By analyzing the data from INJURY vs DIVISION bar plot we came up with the solution that central and southeast part of uk are need extra care because majority of the injuries with the officers occurred in this area only.
What are the percentage of of female to male officers injury?
By analyzing the gender vs injury plot I came up with a conclusion that there is a distribution of injuries among male with a proportion of 8.5 while that of female with 1.3.
Which is the area which has zero percent harm on injuries?
By analyzing the injury vs division graph i came up with an outcome that division are between two parts central and non-central is the only part of the country which has no crime rate.
Which months needs more officers to be in duty ?
After analyzing the date with injury I have interpreted that some ofthe months have higher rate of injury which proofs that it need more officer assistant to make that country more safer.
## Conclusion
Looking at the data, it clearly indicates via the bar plot that there has been an direct realtionship between distribution and officer injurity . However, if we look at the data in more detail month by month there is some very interesting points to not that in festival months more officers are injured with a range from 50 to 70. If we look at the interval there was a considerable decrease in the amount of crimes from januray to may but suddenly in may there has been immense increase in injury rate.
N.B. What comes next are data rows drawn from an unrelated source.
-- ==== Sys2Proof/Machine/RegFields.lean ====
section
/-! DEFINITION. The named fields of the BAR0 registers: one per row of the field tables of spec/ (R87, R88, R136, R167, R213, R246, R295, R297, R299, R340, R397, R436, R466, R492, R533, R582, R625, R651, R686), named REGISTER_FIELD; a value register without a field row is REGISTER_V. -/
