/-- Free slots of an event ring, the one that always stays empty not counted (R104, R108). -/
def State.eqFree (s : State) (n : Nat) : Nat :=
  let size := 2 ^ s.getF F.HST_EQ_CFG_SIZE n
  (mapGet (fun _ => 0) s.hst.eqHead n + 2 * size - 1 - s.getF F.HST_EQ_STAT_TAIL n) % size

/-- A vector is masked: its own mask bit, or the Function Mask (R129). -/
def State.vecMasked (s : State) (v : Nat) : Bool := s.hst.config.functionMask || s.getF F.MSIX_CTL_V v == 1

/-- Mark an MSI-X vector as having a message to send (R128). -/
def State.vecDue (s : State) (v : Nat) : State := { s with hst := { s.hst with vecDue := listIns s.hst.vecDue v } }

/-- Write one entry into event ring n at its tail, with its PHASE bit (R107), and advance the tail. -/
def State.eqWrite (s : State) (n : Nat) (e : Event) : State :=
  let tail := s.getF F.HST_EQ_STAT_TAIL n
  let phase := s.getF F.HST_EQ_STAT_PHASE n
  let size := 2 ^ s.getF F.HST_EQ_CFG_SIZE n
  let f0 := e.type % 2 ^ 16 + phase * 2 ^ 16 + e.source % 2 ^ 8 * 2 ^ 24 + e.inst % 2 ^ 32 * 2 ^ 32
  let s1 := s.emit (.dma (s.getF F.HST_EQ_BASE_V n + 32 * tail)
    [BitVec.ofNat 64 f0, BitVec.ofNat 64 e.time, BitVec.ofNat 64 (e.code % 2 ^ 16), BitVec.ofNat 64 e.detail])
  let s2 := s1.setF F.HST_EQ_STAT_TAIL ((tail + 1) % size) n
  let s3 := if tail + 1 = size then s2.setF F.HST_EQ_STAT_PHASE (1 - phase) n else s2
  if s.getB F.HST_EQ_CFG_IRQ_EN n then s3.vecDue (s.getF F.HST_EQ_CFG_VECTOR n) else s3

/-- Drop an event for ring n and count it (R108). -/
def State.eqDrop (s : State) (n : Nat) : State :=
  (s.incF F.HST_EQ_STAT_DROP n).withHst fun h =>
    { h with eqLost := mapSet (fun _ => 0) h.eqLost n (mapGet (fun _ => 0) h.eqLost n + 1) }

/-- The order of events in a ring: time, then source, then instance (R114). -/
def Event.upTo (a b : Event) : Bool :=
  decide (a.time < b.time) || (a.time == b.time && (decide (a.source < b.source) || (a.source == b.source && decide (a.inst ≤ b.inst))))

/-- Post an event, behind those that R114 puts before it; it is written when its nanosecond has passed. -/
def State.post (s : State) (type source inst code detail : Nat) : State :=
  let e : Event := { type := type, source := source, inst := inst, time := s.ns, code := code, detail := detail }
  s.withHst fun h => { h with events := h.events.filter (fun x => x.upTo e) ++ e :: h.events.filter fun x => !x.upTo e }

/-- The type of an OVERFLOW event (R126). -/
def overflowType : Nat := 0x0008

/-- Write an event: an OVERFLOW event into the reserved slot of the ring it names (R108), any other routed by its source
(R127), or dropped when only the reserved slot is left, the ring is disabled or halted (R108). -/
def State.writeEvent (s : State) (e : Event) : State :=
  let route := bits (s.getF F.HST_EV_ROUTE_ROUTE) (4 * e.source) 4
  if e.type = overflowType ∧ e.source = 0 then
    if s.getB F.HST_EQ_CFG_EN e.inst = false ∨ s.getB F.HST_EQ_STAT_HALT e.inst then s else s.eqWrite e.inst e
  else if route < 8 then s
  else
    let n := route % 8
    if s.getB F.HST_EQ_CFG_EN n = false ∨ s.getB F.HST_EQ_STAT_HALT n ∨ s.eqFree n ≤ 1 then s.eqDrop n else s.eqWrite n e

/-- Write the events whose nanosecond has passed. -/
def State.flushEvents (s : State) : State :=
  (s.hst.events.filter fun e => e.time != s.ns).foldl State.writeEvent
    (s.withHst fun h => { h with events := h.events.filter fun e => e.time == s.ns })

/-- A global event: source 0, instance 0 (R126). -/
def State.postG (s : State) (type code detail : Nat) : State := s.post type 0 0 code detail

/-! ### Internal faults (R50) and rejected register writes (R131) -/

/-- Record an internal fault with its code, detecting block, value kind and instance, and post PAIR_FAULT (R50, R99). -/
def State.fault (s : State) (code block value inst : Nat) : State :=
  let s1 := ((s.setF F.HST_FAULT_CODE_CODE code).setF F.HST_FAULT_SRC_BLOCK block).setF F.HST_FAULT_SRC_VALUE value
  let s2 := ((s1.setF F.HST_FAULT_SRC_INST inst).incF F.HST_FAULT_CNT_COUNT).flag F.HST_FAULT_FLAG_PAIR
  (s2.note 1).postG 0x0004 EC.PAIR_MISMATCH (block % 2 ^ 8 + value % 2 ^ 8 * 2 ^ 8 + inst % 2 ^ 16 * 2 ^ 16)

/-- A rejected register write (R131); before the runtime no event is posted (R668). -/
def State.reject (s : State) (off code : Nat) : State :=
  let s1 := ((s.setF F.HST_ERR_CODE_CODE code).setF F.HST_ERR_ADDR_OFFSET off).incF F.HST_ERR_CNT_COUNT
  let s2 := (s1.flag F.HST_FAULT_FLAG_REJ).withHst fun h => { h with rejSince := true }
  if s.getB F.HST_STAT_RUNTIME then s2.postG 0x0001 code off else s2

/-- End a command that was held: its waiting completion takes its code and data (R96, R119). -/
def State.completeHeld (s : State) (key code d0 d1 : Nat) : State :=
  s.withHst fun h => { h with comps := h.comps.map fun c => if c.key = some key then { c with key := none, code := code, d0 := d0, d1 := d1 } else c }

/-- Fresh free value number: the counter a value left open by the spec is drawn with. -/
def State.tick1 (s : State) : State := { s with freeCtr := s.freeCtr + 1 }

/-- Fold a state change over a list of indices. -/
def State.each {α : Type} (s : State) (l : List α) (f : α → State → State) : State := l.foldl (fun t a => f a t) s
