def dimOf (w : Nat) : Dim := { n := bits w 0 4, m := bits w 4 3, q := bits w 8 3, p := bits w 12 3, sr := bits w 16 3 }

def Dim.cols (d : Dim) : Nat := d.n + d.q + d.m + d.p + d.sr
def Dim.phi (d : Dim) : Nat := (d.n + d.q) * d.cols
def Dim.gam (d : Dim) : Nat := d.m * (d.n + d.q + d.sr)
def Dim.psi (d : Dim) : Nat := d.n * d.m
/-- NODE_WORDS (R194). -/
def Dim.nodeWords (d : Dim) : Nat := 3 + ceilDiv d.phi 2 + ceilDiv d.gam 2 + ceilDiv d.psi 2

/-- Nodes of a law: NB1 x NB2 (R194). -/
def nodeCount (vars brk0 : Nat) : Nat :=
  if vars = 0 then 1 else if vars = 1 then bits brk0 0 4 else bits brk0 0 4 * bits brk0 4 4

def State.lawDim (s : State) (n : Nat) : Dim := dimOf (s.rd (R.CEN_LAW_DIM + 0x100 * n)).toNat
def State.nodeBase (s : State) (n : Nat) : Nat := s.tb 0x0301 n 0 0 22
def State.stateBase (s : State) (n : Nat) : Nat := s.tb 0x0301 n 0 24 22
def State.nodeLen (s : State) (n : Nat) : Nat := nodeCount (s.getF F.CEN_LAW_GS_VARS n) (s.tw 0x0302 n 0) * (s.lawDim n).nodeWords

/-- A range touches the node array or the state records of a law. -/
def State.touchesLaw (s : State) (n b len : Nat) : Bool :=
  overlaps b len (s.nodeBase n) (s.nodeLen n) || overlaps b len (s.stateBase n) 32

def State.touchesLaws (s : State) (b len : Nat) : Bool := (List.range 256).any fun n => s.lawEn n && s.touchesLaw n b len

/-- A range touches a registered program. -/
def State.touchesProg (s : State) (b len : Nat) : Bool :=
  (List.range 32).any fun i => s.getB F.CEN_PROG_STAT_VALID i && overlaps b len (s.getF F.CEN_PROG_BASE_BASE i) (s.getF F.CEN_PROG_LEN_LEN i)

/-- A range touches what the commit lock protects: programs, and node arrays and state records of configured laws (R120, R134,
R211). -/
def State.touchesLocked (s : State) (b len : Nat) : Bool :=
  s.locked && (s.touchesProg b len || (List.range 256).any fun n => s.getF F.CEN_LAW_CTL_KIND n != 0 && s.touchesLaw n b len)

/-- The checks of a WORD_WRITE that are the control engine's (R134, R211, R243). -/
def wordCodes (b len : Nat) (s : State) : List Nat :=
  chk (s.touchesLocked b len) EC.LOCKED ++ chk (s.touchesLaws b len) 0x0307 ++ chk (s.touchesProg b len) 0x0311

/-- A context runs the signed law library (R181). -/
def State.isLib (s : State) (n : Nat) : Bool :=
  s.getF F.SCH_CTX_ENTRY_ENTRY n == s.getF F.CEN_LIB_ENTRY_ENTRY && s.getB F.CEN_PROG_STAT_VALID 0

/-- A store of a context into a word raises PROT (R238). -/
def State.protStore (s : State) (ctx w : Nat) : Bool :=
  s.touchesProg w 1 || (!s.isLib ctx && (s.touchesLaws w 1 || s.touchesLocked w 1))

/-! ### Context state -/

def State.withDp (s : State) (f : Dp → Dp) : State := { s with dp := f s.dp }
def State.ctx (s : State) (n : Nat) : Ctx := mapGet (fun _ => Ctx.reset) s.dp.ctxs n
def State.setCtx (s : State) (n : Nat) (c : Ctx) : State :=
  s.withDp fun d => { d with ctxs := mapSet (fun _ => Ctx.reset) d.ctxs n c }

def Ctx.gen (c : Ctx) (g : Nat) : Gen := mapGet (fun _ => Gen.reset) c.gens g
def Ctx.setGen (c : Ctx) (g : Nat) (v : Gen) : Ctx := { c with gens := mapSet (fun _ => Gen.reset) c.gens g v }
def Ctx.acc (c : Ctx) (r i : Nat) : Acc := mapGet (fun _ => Acc.reset) c.accs (4 * r + i)
def Ctx.setAcc (c : Ctx) (r i : Nat) (v : Acc) : Ctx := { c with accs := mapSet (fun _ => Acc.reset) c.accs (4 * r + i) v }

/-- Lanes of a context's group. -/
def State.laneCount (s : State) (n : Nat) : Nat := 2 ^ s.getF F.SCH_CTX_CTL_LANES n

/-- Set a datapath flag of a context and of the whole (R246): bit 0 FOLD, 1 LOOP_NC, 2 INV, 3 POISON. -/
def dpFlag (n b : Nat) (s : State) : State :=
  let o := R.CEN_CTX_DPF + 4 * n
  let s1 := s.wr o (BitVec.ofNat 32 (mor (s.rd o).toNat (2 ^ b)))
  s1.wr R.CEN_DP_FLAG (BitVec.ofNat 32 (mor (s1.rd R.CEN_DP_FLAG).toNat (2 ^ b)))

/-! ### Cache slices (R236, R237) -/

def State.sliceHeld (s : State) (i : Nat) : Bool := bit (s.rd R.CEN_CACHE_STAT).toNat (8 * i + 7)
def State.sliceCtx (s : State) (i : Nat) : Nat := bits (s.rd R.CEN_CACHE_STAT).toNat (8 * i) 7
def State.setSlice (s : State) (i : Nat) (v : Nat) : State :=
  s.wr R.CEN_CACHE_STAT (BitVec.ofNat 32 (putBits (s.rd R.CEN_CACHE_STAT).toNat (8 * i) 8 v))
def State.sliceOf (s : State) (n : Nat) : Option Nat := (List.range 4).find? fun i => s.sliceHeld i && s.sliceCtx i == n

/-- A context gives up its slice: its loop ends, it is preempted or it completes. -/
def sliceFree (n : Nat) (s : State) : State := match s.sliceOf n with
  | some i => s.setSlice i 0
  | none => s

/-- The slice a level-0 context takes: of the numerically highest level among 1 to 15, the highest index on a tie. -/
def State.sliceVictim (s : State) : Option Nat :=
  (List.range 4).foldl (fun b i =>
    let k (j : Nat) : Nat := s.getF F.SCH_CTX_STAT_CUR_LEVEL (s.sliceCtx j) * 128 + s.sliceCtx j
    if s.getF F.SCH_CTX_STAT_CUR_LEVEL (s.sliceCtx i) = 0 then b
    else match b with
      | none => some i
      | some j => if k j < k i then some i else b) none

/-- A context asks for a slice.  Where every slice is held, a level-0 context takes one from a lower level; where all holders
are of level 0, it runs without one and sets LOOP_NC, whatever its level (R237). -/
def sliceAsk (n : Nat) (s : State) : State :=
  if (s.sliceOf n).isSome then s
  else match (List.range 4).find? fun i => !s.sliceHeld i with
    | some i => s.setSlice i (0x80 + n)
    | none => match s.sliceVictim with
      | some i => if s.getF F.SCH_CTX_STAT_CUR_LEVEL n ≠ 0 then s else (dpFlag (s.sliceCtx i) 1 s).setSlice i (0x80 + n)
      | none => dpFlag n 1 s

/-! ### Running a context -/

/-- The datapath state a context starts with (R218), on a dispatch that is no resumption. -/
def dpStart (n : Nat) (s : State) : State := s.setCtx n { Ctx.reset with pc := s.getF F.SCH_CTX_ENTRY_ENTRY n }

/-- A resumed context asks for a slice at its next return to the head (R237). -/
def dpPreempt (n : Nat) (s : State) : State :=
  let c := s.ctx n
  let l := c.loop.map fun x => { x with again := true }
  (sliceFree n s).setCtx n { c with loop := l }
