-- ==== Sys2Proof/Machine/Cen.lean ====
section
/-! DEFINITION. Control laws (R176 to R211): dimensions and records, the law run with observer, integrators, limits and anti-windup, gain scheduling, enables, table checks. -/

namespace Sys2Proof.Machine

/-! ### Configuration of a run (R182) -/

/-- The configuration and records of a law as they stand. -/
def State.lawCfg (s : State) (n : Nat) : LawCfg :=
  { ctl := (s.rd (R.CEN_LAW_CTL + 0x100 * n)).toNat, dim := (s.rd (R.CEN_LAW_DIM + 0x100 * n)).toNat,
    gs := (s.rd (R.CEN_LAW_GS + 0x100 * n)).toNat, par := (List.range 32).map (s.tw 0x0301 n),
    brk := (List.range 17).map (s.tw 0x0302 n), host := (List.range 2).map (s.tw 0x0303 n) }

/-- A law's divider (R176). -/
def State.lawDiv (s : State) (n : Nat) : Nat :=
  if n % 2 = 0 then 1 else match s.groupOf (n / 2) with
    | some g => s.divOf g
    | none => 1

/-- A law is due in cycle k (R33, R176).  An outer law whose axis is in no group runs in every cell cycle (DESIGN CHOICE,
log 61). -/
def State.lawDue (s : State) (n k : Nat) : Bool :=
  n % 2 == 0 || match s.groupOf (n / 2) with
    | some g => s.dueIn g k
    | none => true

/-- The power stage of an axis is disabled (R202). -/
def State.stageOff (s : State) (a : Nat) : Bool := !s.getB F.AX_STAT_POWER a

/-- A disabled law keeps nothing. -/
def lawDrop (n : Nat) (s : State) : State :=
  if s.law n = Law.reset then s else ((s.modLaw n fun _ => Law.reset).setF F.CEN_LAW_STAT_GS_PEND 0 n).setF F.CEN_LAW_STAT_SAT 0 n

/-- At an observed T0 the enabled laws take their configuration, a blend completed in time becomes active, and the outputs in
the commit buffer come into force (R36, R182, R197); in a due cycle the output in force, 0 while the stage is disabled, is one
that the observer will see (R202, R203). -/
def lawT0 (n : Nat) (s0 : State) : State :=
  let s := if (s0.law n).drop || !s0.lawEn n then lawDrop n s0 else s0
  if !s.lawEn n then s
  else
    let l := s.law n
    let off := s.stageOff (n / 2)
    let f := l.buf <|> l.force
    let u : List Int × Int := match f with
      | some o => (if off then [] else o.u, o.eu)
      | none => ([], 0)
    let s1 := s.modLaw n fun _ => { l with
      cfg := some (s.lawCfg n), act := l.pend <|> l.act, pend := none, force := f, buf := none, off := l.off || off,
      applied := if s.lawDue n s.tbs.k then (u :: l.applied).take 4 else l.applied }
    (s1.setF F.CEN_LAW_STAT_SAT (match f with | some o => o.sat | none => 0) n).setF F.CEN_LAW_STAT_GS_PEND 0 n

def lawsT0 (s : State) : State := s.each (List.range 256) lawT0

def LawCfg.p (c : LawCfg) (w lo n : Nat) : Nat := bits (c.par.getD w 0) lo n
def LawCfg.kind (c : LawCfg) : Nat := bits c.ctl 1 2
/-- A signed exponent or mantissa of the parameter record. -/
def LawCfg.ps (c : LawCfg) (w lo n : Nat) : Int := sx n (c.p w lo n)

/-- MSCALE of a measurement, VDC_SCALE (R208): mantissa s1.35 and exponent. -/
def LawCfg.scale (c : LawCfg) (w : Nat) : Rat := gainOf (c.par.getD w 0)

/-! ### Measurements (R184, R188, R206) -/

/-- The value of a measurement source for a law's axis, and whether it is valid (R208). -/
def measSource (axis src inst : Nat) (x : Inputs) : Rat × Bool :=
  let r := match src with
    | 4 => x.get 4 axis inst
    | k => x.get k inst 0
  ((r.1 : Int) * pow2 (r.2.1 - 70), r.2.2)
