-- ==== Sys2Proof/Machine/Pwm.lean ====
section
/-! DEFINITION. PWM outputs, dead time and trips (R439 to R468): counters, duty and dithering, outputs, gate lines, trip groups and blanking, requests, register checks. -/

namespace Sys2Proof.Machine

def State.withPwm (s : State) (f : Pwm → Pwm) : State := { s with pwm := f s.pwm }
def State.pch (s : State) (n : Nat) : PwmCh := mapGet (fun _ => PwmCh.reset) s.pwm.chans n
def State.setPch (s : State) (n : Nat) (c : PwmCh) : State :=
  s.withPwm fun x => { x with chans := mapSet (fun _ => PwmCh.reset) x.chans n c }

/-- Number of the latest edge of the 400 MHz PWM clock (edges at raw multiples of 2.5 ns, log 33). -/
def State.pclk (s : State) : Nat := s.frc * 2 / 5

/-- Corrected time of a PWM edge (R29). -/
def State.pwmTime (s : State) (edge : Nat) : Nat := s.stamp (edge * 640)

/-! ### Owners (R25, R285, R444) -/

/-- The lowest channel of the owner of channel n. -/
def State.ownerLead (s : State) (n : Nat) : Option Nat :=
  if (List.range 128).any fun a => s.getB F.AX_CTL_EN a && s.getB F.AX_CTL_LOCAL a && s.getF F.AX_CTL_PWMSET a == n / 3 then some (n / 3 * 3)
  else ((List.range 16).find? fun u => s.getB F.AUX_CTL_EN u && !s.getB F.AUX_CTL_OUT u &&
      (auxChannels (s.getF F.AUX_CTL_BASE u)).contains n).map fun u => s.getF F.AUX_CTL_BASE u

def State.owned (s : State) (n : Nat) : Bool := (s.ownerLead n).isSome

/-- The channel whose MODE and PER channel n runs with. -/
def State.lead (s : State) (n : Nat) : Nat := (s.ownerLead n).getD n
def State.perOf (s : State) (n : Nat) : Nat := s.getF F.PWM_PER_PER (s.lead n)
def State.upDown (s : State) (n : Nat) : Bool := s.getB F.PWM_CFG_MODE (s.lead n)
def State.syncOf (s : State) (n : Nat) : Bool := s.owned n || s.getB F.PWM_CFG_SYNC n
def State.pwmEn (s : State) (n : Nat) : Bool := s.getB F.PWM_CTL_EN n
/-- Tied to the cell cycle now (R440). -/
def State.tied (s : State) (n : Nat) : Bool := s.syncOf n && s.cycRun

/-- P in counts, and the periods per cell cycle (R440). -/
def State.pCounts (s : State) : Nat := s.period * 2 / 5
def State.nper (s : State) (n : Nat) : Nat := s.pCounts / max 1 (s.perOf n)

/-! ### The counter (R439) -/

/-- The edge at which the counter turns, and the edge at which its period ends; none while it still counts up in MODE 1. -/
def State.turnEdge (s : State) (n : Nat) : Nat := (s.pch n).edge + (s.perOf n / 2 - (s.pch n).cnt)
def State.endEdge (s : State) (n : Nat) : Option Nat :=
  let c := s.pch n
  if s.upDown n then (if c.down then some (c.edge + c.cnt) else none) else some (c.edge + (s.perOf n - c.cnt))

/-- CNT at the present edge. -/
def State.cntOf (s : State) (n : Nat) : Nat :=
  let c := s.pch n
  let e := s.pclk - c.edge
  if c.run = false then 0
  else if s.upDown n then (if c.down then max 1 (c.cnt - e) else min (c.cnt + e) (s.perOf n / 2 - 1))
  else min (c.cnt + e) (s.perOf n - 1)

/-! ### Duty and REF (R445 to R447) -/

/-- The four bits of n reversed. -/
def bitrev4 (n : Nat) : Nat := n % 2 * 8 + bits n 1 1 * 4 + bits n 2 1 * 2 + bits n 3 1

/-- Active counts of the period in progress (R445). -/
def PwmCh.dn (c : PwmCh) : Nat := c.d / 16 + b2n (decide (bitrev4 c.dith < c.d % 16))
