/-- At the half round the receiver closes the round (R564, R565). -/
def roundClose (s : State) : State :=
  let y := s.dmk.sync
  if s.syncSt = SyncSt.OFF ∨ s.now < y.round * s.syncInt + s.syncInt / 2 then s
  else
    let offs := (if s.srcEn then (0 : Int) :: y.offs else y.offs).foldl (fun l x => insInt x l) []
    let n := offs.length
    let k := s.syncK
    let delta : Option Rat := if 2 * k + 1 ≤ n then some (meanI (trim k offs))
      else if s.syncSt = SyncSt.ACQUIRE ∧ y.offs ≠ [] then some (meanI y.offs) else none
    let rhos := y.rhos.foldl (fun l x => insRat x l) []
    let rho : Option Rat := if 2 * k + 1 ≤ rhos.length then some (meanQ (trim k rhos)) else none
    let s1 := s.setF F.DMK_SYNC_STAT_N (min 31 n)
    let s2 := match delta with | some d => s1.setF F.DMK_SYNC_DEV_DEV (toBits 32 (clampI (-2 ^ 31) (2 ^ 31 - 1) (qnear 33 d))) | none => s1
    let s3 := match rho with | some q => s2.setF F.DMK_RATE_EST_RATE (toBits 32 (clampI (-2 ^ 31) (2 ^ 31 - 1) (qnear 32 (-q * 1099511627776)))) | none => s2
    let s4 := s3.withSync fun z => { z with round := max (z.round + 1) (s.now / s.syncInt), offs := [], rhos := [] }
    if s.syncSt = SyncSt.LISTEN then s4
    else
      let out := s.syncSt == SyncSt.OUT
      let s5 := match delta with | some d => syncCorrect d rho s4 | none => s4
      if s5.syncSt = SyncSt.OUT ∧ !out then s5 else syncAdvance n delta s5

/-- LISTEN_T without an accepted TIME frame (R567, R569). -/
def listenTimeout (s : State) : State :=
  let st := s.syncSt
  let due := s.dmk.sync.heard + 3 * s.syncInt
  if st = SyncSt.LISTEN then
    let back := if s.dmk.sync.yielded then (s.dUid % 256 + 1) * s.syncInt else 0
    if s.srcEn ∧ due + back ≤ s.now then syncEnter SyncSt.COLD s else s
  else if (st = SyncSt.COLD ∨ st = SyncSt.ACQUIRE) ∧ due ≤ s.now then syncEnter SyncSt.LISTEN s
  else s

/-- The payload of a TIME frame of round r, TTX and CORR 0 (R562). -/
def timeBody (r : Nat) (s : State) : List Byte :=
  leBytes r 8 ++ leBytes s.dUid 8 ++ leBytes (b2n (s.syncSt == SyncSt.COLD) + b2n (s.syncSt == SyncSt.SYNC) * 4) 1 ++ leBytes 0 63

/-- The round whose slot the present time has reached. -/
def State.slotRound (s : State) : Nat := (s.now - s.getF F.DMK_SYNC_CFG_SLOT * 10000 * 256) / s.syncInt

/-- A source sends its TIME frame in its slot (R562, R567, R569). -/
def timeSend (s : State) : State :=
  let r := s.slotRound
  if !s.srcEn || decide (s.syncSt < SyncSt.COLD) || decide (s.now < r * s.syncInt + s.getF F.DMK_SYNC_CFG_SLOT * 10000 * 256)
    || s.dmk.sync.sentR == some r then s
  else originate (newFrame 1 2 0xFFF 0 (timeBody r s) s) (s.withSync fun y => { y with sentR := some r })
After may,again there was an immense decrease observed untill august but followed another two-month positive increase.The graph clearly shows some fluctuations within the data for injury rate, however due to the huge increment in january ,may and septempber,it can be predicted that large proprtion of crime are committed in festival month by analyzing the injury rate of officers. After considering various factors for analysing injuries like gender,month,division for officers in uk,we came up with stastical diagram which really highlights the increasing risk of officers life while doing their duty.To improve our surroundings we need to higlighte this major issue among the people and governement so that it can take serious measures to control the rate of attacks on officers and will adopt more strict rules and regualtions to decrease the crime rate.For preventing this increasing injuries, goverment should avail more advanced posessions to the officers so that they can have their self defence with hundred percent efficiency.